**TASK GOAL:**
In the entries below, find each line with the word "inductive" and return it.

**ENTRIES SUPPLIED:**
═══
-- ==== Sys2Proof/Syntax.lean ====
section
/-! DEFINITION. The instructions: one constructor for each mnemonic of spec/opcode_table.json. Rows of the table
that share a mnemonic differ in the addressing mode (HCF and DISCARD: in the opcode byte); that difference is the
constructor's operand, so every row is one constructor at one form of its operand (log 18). -/

namespace Sys2Proof

/-- The opcode page an instruction stands on: without a prefix, after 0x10, after 0x11 (R110). -/
inductive Page where
  | page0 | page2 | page3
deriving DecidableEq, Repr

/-- The base register an indexed postbyte selects (R125). -/
inductive IdxReg where
  | x | y | u | s
deriving DecidableEq, Repr

/-- The forms of an indexed postbyte, in the order of R126's table. -/
inductive IdxMode where
  /-- `n,R` with a 5-bit offset. -/
  | off5 (n : BitVec 5)
  /-- `,R+` -/
  | inc1
  /-- `,R++` -/
  | inc2
  /-- `,-R` -/
  | dec1
  /-- `,--R` -/
  | dec2
  /-- `,R` -/
  | zero
  /-- `B,R` -/
  | accB
  /-- `A,R` -/
  | accA
  /-- `n,R` with an 8-bit offset. -/
  | off8 (n : Byte)
  /-- `n,R` with a 16-bit offset. -/
  | off16 (n : Word)
  /-- `D,R` -/
  | accD
  /-- `n,PCR` with an 8-bit offset. -/
  | pcr8 (n : Byte)
  /-- `n,PCR` with a 16-bit offset. -/
  | pcr16 (n : Word)
  /-- `[n]`: extended indirect. -/
  | extInd (n : Word)
deriving DecidableEq, Repr

/-- An indexed operand: the register field (kept for the forms that ignore it: `n,PCR` and `[n]`), the form, and the
indirection bit (R125 to R127). -/
structure Indexed where
  reg      : IdxReg
  mode     : IdxMode
  indirect : Bool
deriving DecidableEq, Repr

/-- A memory operand: direct (R123), indexed (R126) or extended (R124). -/
inductive MemOp where
  | direct (off : Byte)
  | indexed (x : Indexed)
  | extended (addr : Word)
deriving DecidableEq, Repr

/-- An 8-bit source operand (R268). -/
inductive Src8 where
  | imm (v : Byte)
  | mem (m : MemOp)
deriving DecidableEq, Repr

/-- A 16-bit source operand (R303). -/
inductive Src16 where
  | imm (v : Word)
  | mem (m : MemOp)
deriving DecidableEq, Repr

/-- A register code of a TFR/EXG postbyte (R140); the six codes that name no register are kept apart. -/
inductive TReg where
  | d | x | y | u | s | pc | a | b | cc | dp
  | undef6 | undef7 | undefC | undefD | undefE | undefF
deriving DecidableEq, Repr

/-- The three lockup opcodes of page 0 (R407). -/
inductive HcfOp where
  | op14 | op15 | opCD
deriving DecidableEq, Repr

/-- The two DISCARD opcodes (R292): 0x87 in the A column, 0xC7 in the B column. -/
inductive DiscardOp where
  | op87 | opC7
deriving DecidableEq, Repr

/-- Why bytes decode to no instruction. -/
inductive DecodeError where
  /-- The bytes end before the instruction does. -/
  | truncated
  /-- An indexed postbyte that names no form (R128). -/
  | undefinedPostbyte (pb : Byte)
deriving DecidableEq, Repr

/-- The instruction set. A name that ends in `Dup` is an illegal opcode the spec marks with a star and defines as a
copy of the documented one. -/
inductive Instr where
  -- 40_rmw8.md: memory forms
  | neg (m : MemOp)
  | negDup (m : MemOp)
  | negcom (m : MemOp)
  | com (m : MemOp)
  | lsr (m : MemOp)
  | lsrDup (m : MemOp)
  | ror (m : MemOp)
  | asr (m : MemOp)
  | asl (m : MemOp)
  | rol (m : MemOp)
  | dec (m : MemOp)
  | decDup (m : MemOp)
  | inc (m : MemOp)
  | tst (m : MemOp)
  | clr (m : MemOp)
  -- 40_rmw8.md: accumulator forms
  | nega
  | negb
  | negaDup
  | negbDup
  | negcoma
  | negcomb
  | coma
  | comb
  | lsra
  | lsrb
  | lsraDup
  | lsrbDup
  | rora
  | rorb
  | asra
  | asrb
  | asla
  | aslb
  | rola
  | rolb
  | deca
  | decb
  | decaDup
  | decbDup
  | inca
  | incb
  | tsta
  | tstb
  | clra
  | clrb
  | clraDup
  | clrbDup
  -- 41_acc8.md
  | suba (o : Src8)
  | subb (o : Src8)
  | cmpa (o : Src8)
  | cmpb (o : Src8)
  | sbca (o : Src8)
  | sbcb (o : Src8)
  | anda (o : Src8)
  | andb (o : Src8)
  | bita (o : Src8)
  | bitb (o : Src8)
  | lda (o : Src8)
  | ldb (o : Src8)
  | sta (m : MemOp)
  | stb (m : MemOp)
  | eora (o : Src8)
  | eorb (o : Src8)
  | adca (o : Src8)
  | adcb (o : Src8)
  | ora (o : Src8)
  | orb (o : Src8)
  | adda (o : Src8)
  | addb (o : Src8)
  | discard (op : DiscardOp) (v : Byte)
  -- 42_reg16.md
  | addd (o : Src16)
  | subd (o : Src16)
  | cmpd (o : Src16)
  | cmpx (o : Src16)
  | cmpy (o : Src16)
  | cmpu (o : Src16)
  | cmps (o : Src16)
  | ldd (o : Src16)
  | ldx (o : Src16)
  | ldy (o : Src16)
  | ldu (o : Src16)
  | lds (o : Src16)
  | std (m : MemOp)
  | stx (m : MemOp)
  | sty (m : MemOp)
  | stu (m : MemOp)
  | sts (m : MemOp)
  | stxImm
  | stuImm
  | leax (x : Indexed)
  | leay (x : Indexed)
  | leas (x : Indexed)
  | leau (x : Indexed)
  | abx
  | mul
  | sex
  | daa
  -- 43_transfer_stack.md
  | tfr (r1 r2 : TReg)
  | exg (r1 r2 : TReg)
  | pshs (p : Byte)
  | puls (p : Byte)
  | pshu (p : Byte)
  | pulu (p : Byte)
  | andcc (v : Byte)
  | orcc (v : Byte)
  | nop
  | nopDup
  | ccshift
  | andccDup (v : Byte)
  -- 44_control.md
  | bra (off : Byte)
  | brn (off : Byte)
  | bhi (off : Byte)
  | bls (off : Byte)
  | bcc (off : Byte)
  | bcs (off : Byte)
  | bne (off : Byte)
  | beq (off : Byte)
  | bvc (off : Byte)
  | bvs (off : Byte)
  | bpl (off : Byte)
  | bmi (off : Byte)
  | bge (off : Byte)
  | blt (off : Byte)
  | bgt (off : Byte)
  | ble (off : Byte)
  | lbra (off : Word)
  | lbsr (off : Word)
  | lbrn (off : Word)
  | lbhi (off : Word)
  | lbls (off : Word)
  | lbcc (off : Word)
  | lbcs (off : Word)
  | lbne (off : Word)
  | lbeq (off : Word)
  | lbvc (off : Word)
  | lbvs (off : Word)
  | lbpl (off : Word)
  | lbmi (off : Word)
  | lbge (off : Word)
  | lblt (off : Word)
  | lbgt (off : Word)
  | lble (off : Word)
  | bsr (off : Byte)
  | jmp (m : MemOp)
  | jsr (m : MemOp)
  | rts
  -- 45_system.md
  | swi
  | swi2
  | swi3
  | rti
  | cwai (v : Byte)
  | sync
  | resetIll
  | hcf (op : HcfOp)
  | page2Undefined (b : Byte)
  | page3Undefined (b : Byte)
  | page2Prefix
  | page3Prefix
deriving DecidableEq, Repr

/-- The page each instruction's opcode byte stands on (R113 to R115). -/
def Instr.page : Instr → Page
  | .neg _ | .negDup _ | .negcom _ | .com _ | .lsr _ | .lsrDup _ | .ror _ | .asr _ | .asl _ | .rol _ | .dec _
  | .decDup _ | .inc _ | .tst _ | .clr _ | .nega | .negb | .negaDup | .negbDup | .negcoma | .negcomb | .coma
  | .comb | .lsra | .lsrb | .lsraDup | .lsrbDup | .rora | .rorb | .asra | .asrb | .asla | .aslb | .rola | .rolb
  | .deca | .decb | .decaDup | .decbDup | .inca | .incb | .tsta | .tstb | .clra | .clrb | .clraDup | .clrbDup
  | .suba _ | .subb _ | .cmpa _ | .cmpb _ | .sbca _ | .sbcb _ | .anda _ | .andb _ | .bita _ | .bitb _ | .lda _
  | .ldb _ | .sta _ | .stb _ | .eora _ | .eorb _ | .adca _ | .adcb _ | .ora _ | .orb _ | .adda _ | .addb _
  | .discard _ _ | .addd _ | .subd _ | .cmpx _ | .ldd _ | .ldx _ | .ldu _ | .std _ | .stx _ | .stu _ | .stxImm
  | .stuImm | .leax _ | .leay _ | .leas _ | .leau _ | .abx | .mul | .sex | .daa | .tfr _ _ | .exg _ _ | .pshs _
  | .puls _ | .pshu _ | .pulu _ | .andcc _ | .orcc _ | .nop | .nopDup | .ccshift | .andccDup _ | .bra _ | .brn _
  | .bhi _ | .bls _ | .bcc _ | .bcs _ | .bne _ | .beq _ | .bvc _ | .bvs _ | .bpl _ | .bmi _ | .bge _ | .blt _
  | .bgt _ | .ble _ | .lbra _ | .lbsr _ | .bsr _ | .jmp _ | .jsr _ | .rts | .swi | .rti | .cwai _ | .sync
  | .resetIll | .hcf _ | .page2Prefix | .page3Prefix => .page0
  | .cmpd _ | .cmpy _ | .ldy _ | .lds _ | .sty _ | .sts _ | .lbrn _ | .lbhi _ | .lbls _ | .lbcc _ | .lbcs _
  | .lbne _ | .lbeq _ | .lbvc _ | .lbvs _ | .lbpl _ | .lbmi _ | .lbge _ | .lblt _ | .lbgt _ | .lble _ | .swi2
  | .page2Undefined _ => .page2
  | .cmpu _ | .cmps _ | .swi3 | .page3Undefined _ => .page3

end Sys2Proof
end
═══
**THE COMPLETED TASK:**
inductive Page where
inductive IdxReg where
inductive IdxMode where
inductive MemOp where
inductive Src8 where
inductive Src16 where
inductive TReg where
inductive HcfOp where
inductive DiscardOp where
inductive DecodeError where
inductive Instr where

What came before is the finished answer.